A12: Support for K8s major version is to update a stable version every six months. Bugfixes and security fixes will be made from time to time.

Q13: Ask whether the commercial stable version of edge version ACK@Edge has been released and whether relevant users are using it

A13: ACK@Edge can be used in the production environment. Currently, it has been used by users in online education, video, IoT, CDN and other fields and industries. The commercial version is expected to be launched before June 2020.

Q14: Does the host WORKER node experience a cGroup memory leak that causes POD Cannot allocatie memory? If so, how to solve it?

A15: The cgroup driver used by the container service is the Systemd cgroup driver. This problem does not occur.

Q15: Are THE CPU memory resources of the POD isolated from the host? How is it isolated?

A15: This can be achieved by kubelet reserving resources for the host so that Pod resources are limited to the remaining resource space.

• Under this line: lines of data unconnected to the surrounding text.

/-- A word of the MSI-X table (R61, R64): entry `k / 4`, word `k % 4`. Vector control resets to masked, as PCIe gives it. -/
def F.MSIX_WORD (k : Nat) : Fld := ⟨0x04A, 0x400 + 4 * k, 31, 0, .RW, .V, if k % 4 = 3 then 1 else 0, 0⟩

/-- Sends a vector: to the APP cluster while it is main host (R63); else an MSI-X message, or its pending bit while it is masked (R62). PRESUMED, unsafe: log entry 29. -/
def State.sendVector (s : State) (v : Nat) : State :=
  if s.pwr.appHost then s.emit (.appIrq v)
  else if s.rd (F.MSIX_WORD (4 * v + 3)) % 2 = 1 then
    { s with irq := { s.irq with pba := s.irq.pba ||| BitVec.ofNat 64 (2 ^ v) } }
  else s.emit (.msix v (s.rd (F.MSIX_WORD (4 * v)) + 2 ^ 32 * s.rd (F.MSIX_WORD (4 * v + 1))) (s.rd (F.MSIX_WORD (4 * v + 2))))

/-- The condition of a page vector: an enabled pending interrupt of a host-owned page (R62). -/
def State.vectorCond (s : State) (v : Nat) : Bool :=
  (vectorPages v).any (fun p => s.owner p == 0 && s.pageIrq p)

/-- Sets the stored condition of a vector, sending it where the condition rises (R62). -/
def State.setCond (s : State) (v : Nat) (c : Bool) : State :=
  if c then
    (if s.irq.cond.getLsbD v then s
     else ({ s with irq := { s.irq with cond := s.irq.cond ||| BitVec.ofNat 64 (2 ^ v) } }).sendVector v)
  else { s with irq := { s.irq with cond := s.irq.cond &&& ~~~(BitVec.ofNat 64 (2 ^ v)) } }

/-- Brings the delivery of a page's interrupt up to date: its vector's condition (R62). -/
def State.updPage (s : State) (p : Nat) : State :=
  match pageVector p with
  | some v => s.setCond v (s.vectorCond v)
  | none => s

/-- Sets a bit of SMP.ALERT_STAT (R72); SMP_ALERT_N follows it under R71 (`State.alertLow`). -/
def State.alert (s : State) (b : Nat) : State :=
  s.wr F.SMP_ALERT_STAT (s.rd F.SMP_ALERT_STAT ||| 2 ^ b)

/-- SMP_ALERT_N is driven low (R71). -/
def State.alertLow (s : State) : Bool := (s.rd F.SMP_ALERT_STAT &&& s.rd F.SMP_ALERT_EN) != 0

/-- Delivers a page's interrupt (R47): to its vector, or to the SMP's PAGE_INT alert where the SMP owns the page. -/
def State.deliver (s : State) (p : Nat) : State :=
  if s.owner p = 1 then (if s.pageIrq p then s.alert 8 else s) else s.updPage p

/-- Sets bits of a page's INT_STAT and delivers the interrupt (R45, R47). A page whose domain is off holds no interrupt. -/
def State.raiseBits (s : State) (p : Nat) (m : Nat) : State :=
  (s.wr (F.INT_STAT p) (s.rd (F.INT_STAT p) ||| m)).deliver p

/-- Sets one bit of a page's INT_STAT. -/
def State.raise (s : State) (p : Nat) (b : Nat) : State := s.raiseBits p (2 ^ b)

/-- Counts an uncorrectable error of a page's block and sets INT_STAT.UNC (R45). -/
def State.errUnc (s : State) (p : Nat) : State := (s.sat (F.ERR_UNC p)).raise p 31

/-- Counts a corrected error of a page's block (R45). -/
def State.errCorr (s : State) (p : Nat) : State := s.sat (F.ERR_CORR p)

/-! ## Access faults -/

/-- The causes of CHIP.ACC_ERR (R44). -/
def Cause.DOM_OFF : Nat := 1
def Cause.SIZE : Nat := 2
def Cause.OWNER_DENY : Nat := 3
def Cause.LOCKED : Nat := 4
def Cause.LEGAL : Nat := 5

/-- How CHIP.ACC_ERR.MASTER names a master (R44). -/
def masterCode : Master → Nat
  | .smp => 1 | _ => 0

/-- Records an access fault; a recorded one stands until VALID is cleared (R44). -/
def State.accErr (s : State) (m : Master) (cause addr : Nat) : State :=
  if s.on F.CHIP_ACC_ERR_VALID then s
  else (((s.wr F.CHIP_ACC_ERR_VALID 1).wr F.CHIP_ACC_ERR_MASTER (masterCode m)).wr F.CHIP_ACC_ERR_CAUSE cause).wr F.CHIP_ACC_ERR_ADDR addr

/-- Refuses a write for ownership or lock: recorded, counted, and INT_STAT.DENY of the page set (R44, R45, R73). -/
def State.denyWrite (s : State) (m : Master) (cause p off : Nat) : State :=
  ((s.accErr m cause (p * 0x1000 + off)).sat F.CHIP_DENY_CNT).raise p 30

/-- Is a master the main host in effect (R63)? -/
def State.isMain (s : State) (m : Master) : Bool :=
  match m with
  | .pcie => !s.pwr.appHost
  | .app => s.pwr.appHost
  | .smp => false
  | .lgl => false

/-- May a master write a page (R63, R73)? The LEGAL core writes the pages of its own domain (R293). DESIGN CHOICE, unsafe: log entry 7. -/
def State.owns (s : State) (m : Master) (p : Nat) : Bool :=
  if m == .lgl then pageDomain p == some Dom.LGL else if s.owner p = 1 then m == .smp else s.isMain m

/-- What stands in the way of a write, in the order of R575. -/
inductive Gatekeep where
  | unanswered | domOff | ownerDeny | locked | open
  deriving DecidableEq, Repr

/-- Is an offset exempt from the lock: INT_STAT, INT_EN and INT_FORCE (R48)? -/
def lockExempt (off : Nat) : Bool := off = 0x10 || off = 0x14 || off = 0x18

/-- Judges a write of one word (R2, R42, R48, R73, R575). -/
def State.judge (s : State) (m : Master) (p off : Nat) : Gatekeep :=
  if s.dead then .unanswered
  else if !s.pageOn p then .domOff
  else if (pageDomain p).isNone then .unanswered
  else if !s.owns m p then .ownerDeny
  else if s.locked p && !lockExempt off then .locked
  else .open

/-- Runs the effect of a register write where the write is let through, and records it where it is refused. -/
def State.guarded (s : State) (m : Master) (p off : Nat) (eff : State → State) : State :=
  match s.judge m p off with
  | .unanswered => s
  | .domOff => s.accErr m Cause.DOM_OFF (p * 0x1000 + off)
  | .ownerDeny => s.denyWrite m Cause.OWNER_DENY p off
  | .locked => s.denyWrite m Cause.LOCKED p off
  | .open => eff s

/-! ## Read shadows -/

/-- The key of a master's shadow of a register word (R43): the byte address above the master. The SMP has its own shadow, and every other master shares the main host's. DESIGN CHOICE, unsafe: log entry 9. -/
def shadowKey (m : Master) (p off : Nat) : Nat := (masterCode m * 0x1000 + p) * 0x1000 + off

/-- Lists a word in a master's shadow. -/
def State.setShadow (s : State) (m : Master) (p off : Nat) (w : Word) : State :=
  { s with bus := { s.bus with shadow := SMap.set s.bus.shadow (shadowKey m p off) w } }

/-- Answers a read with one word. -/
def State.answer (s : State) (w : Word) : State := { s with bus := { s.bus with rdata := [w] } }

/-- Runs the effect of a register read; a page whose domain is off answers all ones and the read is recorded (R2, R42). -/
def State.guardedRead (s : State) (m : Master) (p off : Nat) (eff : State → State) : State :=
  if s.dead then s.answer 0xFFFFFFFF#32
  else if !s.pageOn p then (s.accErr m Cause.DOM_OFF (p * 0x1000 + off)).answer 0xFFFFFFFF#32
  else eff s

/-! ## The ledger sequence and the journal -/

/-- Has the unit a partner: strapped to a pair slot, with the mirror link enabled (R418)? -/
def State.partnered (s : State) : Bool := (s.pins.pairSel == 1 || s.pins.pairSel == 2) && s.on F.MIR_CTL_EN

/-- Takes the next ledger sequence and appends a journal record to the DRAM tail (R32, R380). A pair unit that is not active issues no sequence of the pair's journal (R420): its own records stand beside the record it applied last, LOCAL. DEDUCED, unsafe: log entry 103. -/
def State.journalRec (s : State) (kind : Nat) (isLocal : Bool) (body : List Byte) : State :=
  if s.partnered && !s.pair.active then { s with jrn := { s.jrn with tail := s.jrn.tail ++ [{ seq := s.jrn.seq, kind := kind, isLocal := true, body := body }] } }
  else { s with jrn := { s.jrn with seq := s.jrn.seq + 1, tail := s.jrn.tail ++ [{ seq := s.jrn.seq + 1, kind := kind, isLocal := isLocal, body := body }] } }

/-- Appends a record that the partner applies. -/
def State.journal (s : State) (kind : Nat) (body : List Byte) : State := s.journalRec kind false body

/-! ## The outcome of a command -/

/-- SMP_ALERT_N as it must be driven now (R71): a change of its level is put out. -/
def State.alertPin (s : State) : State :=
  if s.irq.alertN == s.alertLow then s
  else ({ s with irq := { s.irq with alertN := s.alertLow } }).emit (.alertN s.alertLow)

/-- The outcome of a command or an idle tick that began in state s and whose effect leads to t: the next state, with SMP_ALERT_N driven as R71 says, and with the queue of waiting commands as it was. -/
def State.done (s t : State) : Host.Outcome State Fault Refusal := .next { t.alertPin with pending := s.pending }

/-! ## Time -/

/-- T(c) of an epoch (R81), an unsigned 64-bit count: OFFSET plus RATE times the ticks since ANCHOR, the 40 fractional bits discarded.
A count below ANCHOR takes the same rule with a negative product. DEDUCED, unsafe: log entry 33. -/
def Epoch.time (e : Epoch) (c : Nat) : Nat :=
  (((e.offset : Int) + ((e.rate : Int) * ((c : Int) - (e.anchor : Int))) / (2 ^ 40 : Int)) % (2 ^ 64 : Int)).toNat

/-- The epoch in force. -/
def Tim.cur (t : Tim) : Epoch := t.epochs.headD ⟨0, 0, 0, 0x40000000000, 0⟩

/-- Disciplined time now, TAI nanoseconds (R81). -/
def State.now (s : State) : Nat := s.tim.cur.time s.tim.raw

/-- The raw count now (R78). -/
def State.raw (s : State) : Nat := s.tim.raw

/-- The modes (R498). -/
def Md.OFF : Nat := 0
def Md.VAULT : Nat := 1
def Md.BOOT : Nat := 2
def Md.PROVISION : Nat := 3
def Md.LEAF : Nat := 4
def Md.RELAY : Nat := 5
def Md.HEAD : Nat := 6
def Md.STANDBY : Nat := 7
def Md.TAKEOVER : Nat := 8
def Md.HOLDUP : Nat := 9
def Md.OUTAGE : Nat := 10
def Md.SERVICE : Nat := 11

/-- The mode the unit is in (MODE.CUR, R498). -/
def State.mode (s : State) : Nat := s.rd F.MODE_CUR

/-- Is a mode a role mode (R498)? -/
def isRole (m : Nat) : Bool := 4 ≤ m && m ≤ 6

/-- The strapped role mode (R1, R498). -/
def State.roleMode (s : State) : Nat := 4 + s.pins.roleSel.toNat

Q16: Aws has EckCTL, does Aliyun have the corresponding tool? Call ackctl?

A16: Refer to the documentation.

Q17: How does Ali Cloud support Windows containers?

A17: Windows 1809 is currently supported, 1903 is coming. Windows nodes can be added to Linux clusters.

Q18: Can a single open component be integrated into an existing K8s cluster?

A18: Yes. Existing K8s clusters fully meet the K8s Conformance test.

“Alibaba Cloud originators pay close attention to technical fields such as microservice, Serverless, container and Service Mesh, focus on cloud native popular technology trends and large-scale implementation of cloud native, and become the technical circle that knows most about cloud native developers.”